● **EXERCISE INSTRUCTIONS**
Set down again exactly the lines of the listing below that fall between the line holding "comment) or are" and the line holding "namespace Sys2Proof.Tests", inclusive.

● **EXTRACTED DATA**
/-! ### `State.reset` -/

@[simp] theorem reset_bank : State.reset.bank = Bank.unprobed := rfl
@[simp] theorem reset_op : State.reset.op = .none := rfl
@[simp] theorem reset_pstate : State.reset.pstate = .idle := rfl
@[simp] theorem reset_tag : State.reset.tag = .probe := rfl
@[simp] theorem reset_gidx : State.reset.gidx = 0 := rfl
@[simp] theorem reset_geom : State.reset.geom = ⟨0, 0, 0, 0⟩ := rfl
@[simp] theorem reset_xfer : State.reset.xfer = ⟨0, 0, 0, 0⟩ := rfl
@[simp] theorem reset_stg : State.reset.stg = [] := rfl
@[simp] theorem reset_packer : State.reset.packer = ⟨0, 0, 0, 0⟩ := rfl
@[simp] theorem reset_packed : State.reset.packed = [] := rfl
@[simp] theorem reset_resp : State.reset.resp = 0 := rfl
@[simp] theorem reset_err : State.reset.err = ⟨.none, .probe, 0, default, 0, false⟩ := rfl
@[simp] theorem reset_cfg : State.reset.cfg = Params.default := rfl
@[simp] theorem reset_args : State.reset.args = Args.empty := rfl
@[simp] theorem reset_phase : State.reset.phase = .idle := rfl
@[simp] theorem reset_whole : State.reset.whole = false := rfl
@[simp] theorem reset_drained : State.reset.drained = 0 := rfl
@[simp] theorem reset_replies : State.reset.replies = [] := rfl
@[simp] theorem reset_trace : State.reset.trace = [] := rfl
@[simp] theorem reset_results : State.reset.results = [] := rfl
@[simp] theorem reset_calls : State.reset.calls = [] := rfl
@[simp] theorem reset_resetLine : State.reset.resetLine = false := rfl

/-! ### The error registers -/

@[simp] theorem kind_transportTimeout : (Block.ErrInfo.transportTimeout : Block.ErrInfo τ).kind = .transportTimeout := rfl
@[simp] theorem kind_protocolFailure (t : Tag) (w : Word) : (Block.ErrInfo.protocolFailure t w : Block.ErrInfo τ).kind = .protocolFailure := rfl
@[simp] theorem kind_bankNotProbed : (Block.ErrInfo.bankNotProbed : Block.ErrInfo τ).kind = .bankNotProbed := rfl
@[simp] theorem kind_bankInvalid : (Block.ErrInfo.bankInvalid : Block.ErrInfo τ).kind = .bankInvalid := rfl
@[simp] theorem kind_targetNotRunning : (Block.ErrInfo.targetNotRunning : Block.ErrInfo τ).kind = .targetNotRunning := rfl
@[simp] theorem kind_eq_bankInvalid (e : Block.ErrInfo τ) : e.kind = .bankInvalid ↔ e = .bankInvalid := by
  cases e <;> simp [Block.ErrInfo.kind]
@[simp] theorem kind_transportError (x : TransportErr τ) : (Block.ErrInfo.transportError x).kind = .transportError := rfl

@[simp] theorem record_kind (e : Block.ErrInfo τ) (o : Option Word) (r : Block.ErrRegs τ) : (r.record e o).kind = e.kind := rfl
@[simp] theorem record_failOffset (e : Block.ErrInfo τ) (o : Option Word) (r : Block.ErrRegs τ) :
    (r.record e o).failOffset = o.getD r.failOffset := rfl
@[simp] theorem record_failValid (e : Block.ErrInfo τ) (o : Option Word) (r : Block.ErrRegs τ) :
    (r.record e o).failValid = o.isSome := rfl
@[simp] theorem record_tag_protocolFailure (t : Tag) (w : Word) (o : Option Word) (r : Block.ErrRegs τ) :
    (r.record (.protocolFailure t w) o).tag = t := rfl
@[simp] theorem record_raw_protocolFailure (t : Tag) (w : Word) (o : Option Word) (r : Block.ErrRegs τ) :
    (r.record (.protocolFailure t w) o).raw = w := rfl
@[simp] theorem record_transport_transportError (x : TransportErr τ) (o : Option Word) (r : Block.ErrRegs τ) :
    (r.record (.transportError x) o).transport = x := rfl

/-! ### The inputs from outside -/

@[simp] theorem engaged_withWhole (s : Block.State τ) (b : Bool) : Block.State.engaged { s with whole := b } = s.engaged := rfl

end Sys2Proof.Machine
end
---
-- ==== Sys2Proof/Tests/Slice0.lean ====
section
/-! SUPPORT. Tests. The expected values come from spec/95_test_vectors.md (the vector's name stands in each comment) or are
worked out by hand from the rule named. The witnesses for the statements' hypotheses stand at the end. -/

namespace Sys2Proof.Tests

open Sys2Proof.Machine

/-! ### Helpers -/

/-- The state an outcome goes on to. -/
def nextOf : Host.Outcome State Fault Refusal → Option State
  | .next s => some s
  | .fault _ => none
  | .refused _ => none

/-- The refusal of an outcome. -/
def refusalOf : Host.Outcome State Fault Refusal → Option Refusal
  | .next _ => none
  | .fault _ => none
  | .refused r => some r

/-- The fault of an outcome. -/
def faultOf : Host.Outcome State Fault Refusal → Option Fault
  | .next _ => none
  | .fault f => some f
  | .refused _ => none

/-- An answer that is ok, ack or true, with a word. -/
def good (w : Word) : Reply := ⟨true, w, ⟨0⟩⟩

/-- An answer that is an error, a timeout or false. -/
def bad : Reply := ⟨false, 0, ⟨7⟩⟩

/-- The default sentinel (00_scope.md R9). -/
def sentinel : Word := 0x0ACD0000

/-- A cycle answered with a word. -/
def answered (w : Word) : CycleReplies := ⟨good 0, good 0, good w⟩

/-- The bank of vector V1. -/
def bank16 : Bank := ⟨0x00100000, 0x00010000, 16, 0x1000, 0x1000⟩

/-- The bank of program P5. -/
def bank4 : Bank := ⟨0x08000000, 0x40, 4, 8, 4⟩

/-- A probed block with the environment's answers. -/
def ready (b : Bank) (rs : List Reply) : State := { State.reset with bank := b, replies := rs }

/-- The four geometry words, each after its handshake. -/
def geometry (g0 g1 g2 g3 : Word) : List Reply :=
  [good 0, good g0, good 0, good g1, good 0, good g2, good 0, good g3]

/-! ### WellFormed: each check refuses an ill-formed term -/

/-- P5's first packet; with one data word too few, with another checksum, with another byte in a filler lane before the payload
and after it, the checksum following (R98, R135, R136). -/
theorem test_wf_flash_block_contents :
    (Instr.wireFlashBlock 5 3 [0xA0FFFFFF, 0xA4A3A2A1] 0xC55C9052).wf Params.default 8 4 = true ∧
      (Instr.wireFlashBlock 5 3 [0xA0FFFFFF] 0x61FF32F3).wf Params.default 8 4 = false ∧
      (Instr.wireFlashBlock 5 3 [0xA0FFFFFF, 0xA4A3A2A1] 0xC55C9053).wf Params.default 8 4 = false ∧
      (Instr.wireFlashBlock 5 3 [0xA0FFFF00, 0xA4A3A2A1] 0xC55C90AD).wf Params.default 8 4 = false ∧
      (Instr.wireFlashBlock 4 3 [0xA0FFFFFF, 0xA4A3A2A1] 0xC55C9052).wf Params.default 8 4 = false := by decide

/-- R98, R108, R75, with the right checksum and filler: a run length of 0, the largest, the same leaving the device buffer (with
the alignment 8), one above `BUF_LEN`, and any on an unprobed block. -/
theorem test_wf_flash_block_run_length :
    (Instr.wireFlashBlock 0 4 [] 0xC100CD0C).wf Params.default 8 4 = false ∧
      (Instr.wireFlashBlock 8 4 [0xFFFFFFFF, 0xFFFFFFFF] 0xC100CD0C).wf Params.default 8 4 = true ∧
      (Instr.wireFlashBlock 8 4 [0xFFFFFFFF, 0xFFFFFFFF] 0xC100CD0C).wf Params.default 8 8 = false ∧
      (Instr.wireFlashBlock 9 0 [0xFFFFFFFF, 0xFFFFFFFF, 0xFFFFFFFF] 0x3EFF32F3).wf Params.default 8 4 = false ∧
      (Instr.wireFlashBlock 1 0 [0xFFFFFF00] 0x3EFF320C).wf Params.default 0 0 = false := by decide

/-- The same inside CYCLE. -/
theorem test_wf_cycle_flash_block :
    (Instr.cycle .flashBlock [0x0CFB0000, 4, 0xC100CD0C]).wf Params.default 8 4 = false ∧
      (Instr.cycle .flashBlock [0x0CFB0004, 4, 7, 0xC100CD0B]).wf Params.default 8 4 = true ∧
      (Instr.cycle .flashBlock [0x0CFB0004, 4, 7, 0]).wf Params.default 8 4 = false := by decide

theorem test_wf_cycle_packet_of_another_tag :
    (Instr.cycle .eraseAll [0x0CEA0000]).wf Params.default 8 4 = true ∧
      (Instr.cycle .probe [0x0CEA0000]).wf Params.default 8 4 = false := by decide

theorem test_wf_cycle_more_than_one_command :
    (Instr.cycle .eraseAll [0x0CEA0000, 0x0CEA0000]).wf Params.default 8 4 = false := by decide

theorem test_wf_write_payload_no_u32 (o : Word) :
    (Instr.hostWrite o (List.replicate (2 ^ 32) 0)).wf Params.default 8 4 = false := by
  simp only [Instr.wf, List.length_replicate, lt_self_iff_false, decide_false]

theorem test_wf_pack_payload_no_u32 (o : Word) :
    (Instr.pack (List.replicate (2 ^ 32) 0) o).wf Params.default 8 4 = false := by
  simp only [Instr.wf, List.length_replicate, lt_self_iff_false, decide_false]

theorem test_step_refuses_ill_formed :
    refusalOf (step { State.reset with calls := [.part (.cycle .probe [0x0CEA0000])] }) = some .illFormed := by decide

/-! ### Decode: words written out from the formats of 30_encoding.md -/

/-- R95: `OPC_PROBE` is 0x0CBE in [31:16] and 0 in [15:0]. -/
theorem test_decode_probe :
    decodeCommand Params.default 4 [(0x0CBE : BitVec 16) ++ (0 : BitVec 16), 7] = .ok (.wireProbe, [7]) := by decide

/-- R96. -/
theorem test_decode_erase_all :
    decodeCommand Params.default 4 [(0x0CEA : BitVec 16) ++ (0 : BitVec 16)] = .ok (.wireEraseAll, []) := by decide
---
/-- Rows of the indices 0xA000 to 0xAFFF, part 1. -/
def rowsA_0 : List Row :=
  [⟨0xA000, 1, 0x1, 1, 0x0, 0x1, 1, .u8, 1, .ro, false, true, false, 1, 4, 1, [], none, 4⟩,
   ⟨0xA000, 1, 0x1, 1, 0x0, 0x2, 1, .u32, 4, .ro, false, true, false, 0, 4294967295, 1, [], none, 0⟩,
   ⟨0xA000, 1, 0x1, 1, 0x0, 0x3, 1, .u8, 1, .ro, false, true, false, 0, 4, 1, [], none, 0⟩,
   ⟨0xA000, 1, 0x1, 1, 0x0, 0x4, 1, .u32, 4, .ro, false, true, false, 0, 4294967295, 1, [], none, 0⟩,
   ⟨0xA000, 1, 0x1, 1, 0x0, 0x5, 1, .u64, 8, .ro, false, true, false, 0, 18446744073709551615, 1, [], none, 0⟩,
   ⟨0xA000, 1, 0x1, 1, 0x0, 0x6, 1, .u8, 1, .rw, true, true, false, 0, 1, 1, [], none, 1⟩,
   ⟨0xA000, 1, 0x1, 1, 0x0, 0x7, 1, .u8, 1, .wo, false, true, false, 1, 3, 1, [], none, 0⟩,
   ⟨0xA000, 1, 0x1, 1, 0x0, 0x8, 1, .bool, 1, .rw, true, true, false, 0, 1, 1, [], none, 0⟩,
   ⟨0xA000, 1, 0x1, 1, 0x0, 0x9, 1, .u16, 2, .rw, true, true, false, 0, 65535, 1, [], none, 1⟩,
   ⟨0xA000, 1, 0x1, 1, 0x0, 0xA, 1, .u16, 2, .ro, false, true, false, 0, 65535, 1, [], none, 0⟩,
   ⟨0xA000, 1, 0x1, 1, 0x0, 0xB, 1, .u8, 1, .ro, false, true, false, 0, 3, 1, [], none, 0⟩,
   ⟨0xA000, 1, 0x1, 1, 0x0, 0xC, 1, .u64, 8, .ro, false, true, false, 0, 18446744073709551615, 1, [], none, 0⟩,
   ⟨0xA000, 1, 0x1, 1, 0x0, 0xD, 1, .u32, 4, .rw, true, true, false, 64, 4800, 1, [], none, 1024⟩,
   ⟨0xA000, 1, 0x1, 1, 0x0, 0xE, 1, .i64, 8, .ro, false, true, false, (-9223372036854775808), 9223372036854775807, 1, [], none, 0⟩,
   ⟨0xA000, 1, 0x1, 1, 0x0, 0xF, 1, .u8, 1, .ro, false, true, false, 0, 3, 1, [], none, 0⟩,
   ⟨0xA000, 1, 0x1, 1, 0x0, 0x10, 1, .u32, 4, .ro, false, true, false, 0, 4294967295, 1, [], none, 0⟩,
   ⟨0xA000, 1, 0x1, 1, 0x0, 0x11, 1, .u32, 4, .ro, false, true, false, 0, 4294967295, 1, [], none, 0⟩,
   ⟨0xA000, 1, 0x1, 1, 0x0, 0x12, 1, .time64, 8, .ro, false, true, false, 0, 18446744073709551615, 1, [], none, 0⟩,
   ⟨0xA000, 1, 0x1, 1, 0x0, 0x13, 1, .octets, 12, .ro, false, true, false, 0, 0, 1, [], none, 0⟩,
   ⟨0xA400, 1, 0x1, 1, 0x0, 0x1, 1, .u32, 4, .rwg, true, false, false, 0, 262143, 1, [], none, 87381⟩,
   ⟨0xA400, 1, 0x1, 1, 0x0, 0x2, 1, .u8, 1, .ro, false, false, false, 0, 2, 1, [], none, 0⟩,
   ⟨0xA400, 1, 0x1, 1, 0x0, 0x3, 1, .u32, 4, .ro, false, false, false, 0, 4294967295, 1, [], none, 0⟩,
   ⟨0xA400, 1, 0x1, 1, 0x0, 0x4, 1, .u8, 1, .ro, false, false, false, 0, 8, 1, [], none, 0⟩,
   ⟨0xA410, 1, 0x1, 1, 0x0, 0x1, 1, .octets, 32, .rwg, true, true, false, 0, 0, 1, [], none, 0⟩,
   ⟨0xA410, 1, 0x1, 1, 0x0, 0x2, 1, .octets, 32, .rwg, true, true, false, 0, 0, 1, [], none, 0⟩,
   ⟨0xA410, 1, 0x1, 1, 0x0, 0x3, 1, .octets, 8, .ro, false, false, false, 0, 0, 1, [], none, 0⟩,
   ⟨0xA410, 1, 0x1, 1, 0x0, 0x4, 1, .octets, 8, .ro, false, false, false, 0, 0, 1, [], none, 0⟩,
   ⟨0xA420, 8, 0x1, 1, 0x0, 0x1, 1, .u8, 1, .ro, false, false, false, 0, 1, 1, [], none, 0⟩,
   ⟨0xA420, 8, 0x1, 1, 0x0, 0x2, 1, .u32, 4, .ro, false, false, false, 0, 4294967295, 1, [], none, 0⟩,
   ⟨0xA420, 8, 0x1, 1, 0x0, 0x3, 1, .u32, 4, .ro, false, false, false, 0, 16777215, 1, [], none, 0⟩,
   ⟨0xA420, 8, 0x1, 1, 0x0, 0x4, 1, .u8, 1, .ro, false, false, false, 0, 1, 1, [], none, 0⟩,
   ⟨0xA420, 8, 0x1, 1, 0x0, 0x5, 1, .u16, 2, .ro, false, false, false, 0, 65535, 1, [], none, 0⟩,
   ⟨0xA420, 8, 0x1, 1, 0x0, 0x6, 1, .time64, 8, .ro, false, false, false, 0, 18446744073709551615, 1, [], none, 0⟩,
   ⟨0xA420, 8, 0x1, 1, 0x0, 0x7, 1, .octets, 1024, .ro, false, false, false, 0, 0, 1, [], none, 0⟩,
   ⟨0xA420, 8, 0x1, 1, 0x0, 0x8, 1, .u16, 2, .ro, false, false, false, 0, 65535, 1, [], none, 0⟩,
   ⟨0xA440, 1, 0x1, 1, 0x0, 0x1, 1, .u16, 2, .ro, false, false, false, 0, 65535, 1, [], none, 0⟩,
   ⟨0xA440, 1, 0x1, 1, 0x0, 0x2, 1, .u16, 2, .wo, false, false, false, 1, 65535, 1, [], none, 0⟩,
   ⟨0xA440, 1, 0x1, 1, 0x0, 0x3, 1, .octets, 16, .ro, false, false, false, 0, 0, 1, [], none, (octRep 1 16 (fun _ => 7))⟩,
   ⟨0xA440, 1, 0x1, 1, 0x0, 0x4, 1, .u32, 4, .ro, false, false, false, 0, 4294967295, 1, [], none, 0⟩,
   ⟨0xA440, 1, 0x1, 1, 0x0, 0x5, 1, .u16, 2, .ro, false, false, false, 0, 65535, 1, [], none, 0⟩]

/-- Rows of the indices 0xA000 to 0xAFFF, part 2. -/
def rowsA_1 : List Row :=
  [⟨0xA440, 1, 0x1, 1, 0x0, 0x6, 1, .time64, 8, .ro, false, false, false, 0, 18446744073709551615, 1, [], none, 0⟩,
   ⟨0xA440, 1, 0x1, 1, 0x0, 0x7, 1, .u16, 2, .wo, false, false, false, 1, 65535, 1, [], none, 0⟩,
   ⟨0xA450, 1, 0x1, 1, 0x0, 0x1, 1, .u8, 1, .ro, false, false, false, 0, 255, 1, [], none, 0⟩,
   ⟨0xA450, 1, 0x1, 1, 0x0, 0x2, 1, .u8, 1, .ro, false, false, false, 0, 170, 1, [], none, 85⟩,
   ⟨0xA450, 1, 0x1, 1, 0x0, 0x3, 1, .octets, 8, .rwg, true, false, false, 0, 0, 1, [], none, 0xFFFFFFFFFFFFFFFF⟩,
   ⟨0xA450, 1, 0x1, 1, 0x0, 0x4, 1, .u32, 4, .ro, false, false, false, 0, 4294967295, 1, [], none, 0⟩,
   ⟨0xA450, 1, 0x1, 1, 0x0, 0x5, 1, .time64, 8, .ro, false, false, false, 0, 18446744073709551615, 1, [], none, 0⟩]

● **EXPECTED OUTPUT**
/-! SUPPORT. Tests. The expected values come from spec/95_test_vectors.md (the vector's name stands in each comment) or are
worked out by hand from the rule named. The witnesses for the statements' hypotheses stand at the end. -/

namespace Sys2Proof.Tests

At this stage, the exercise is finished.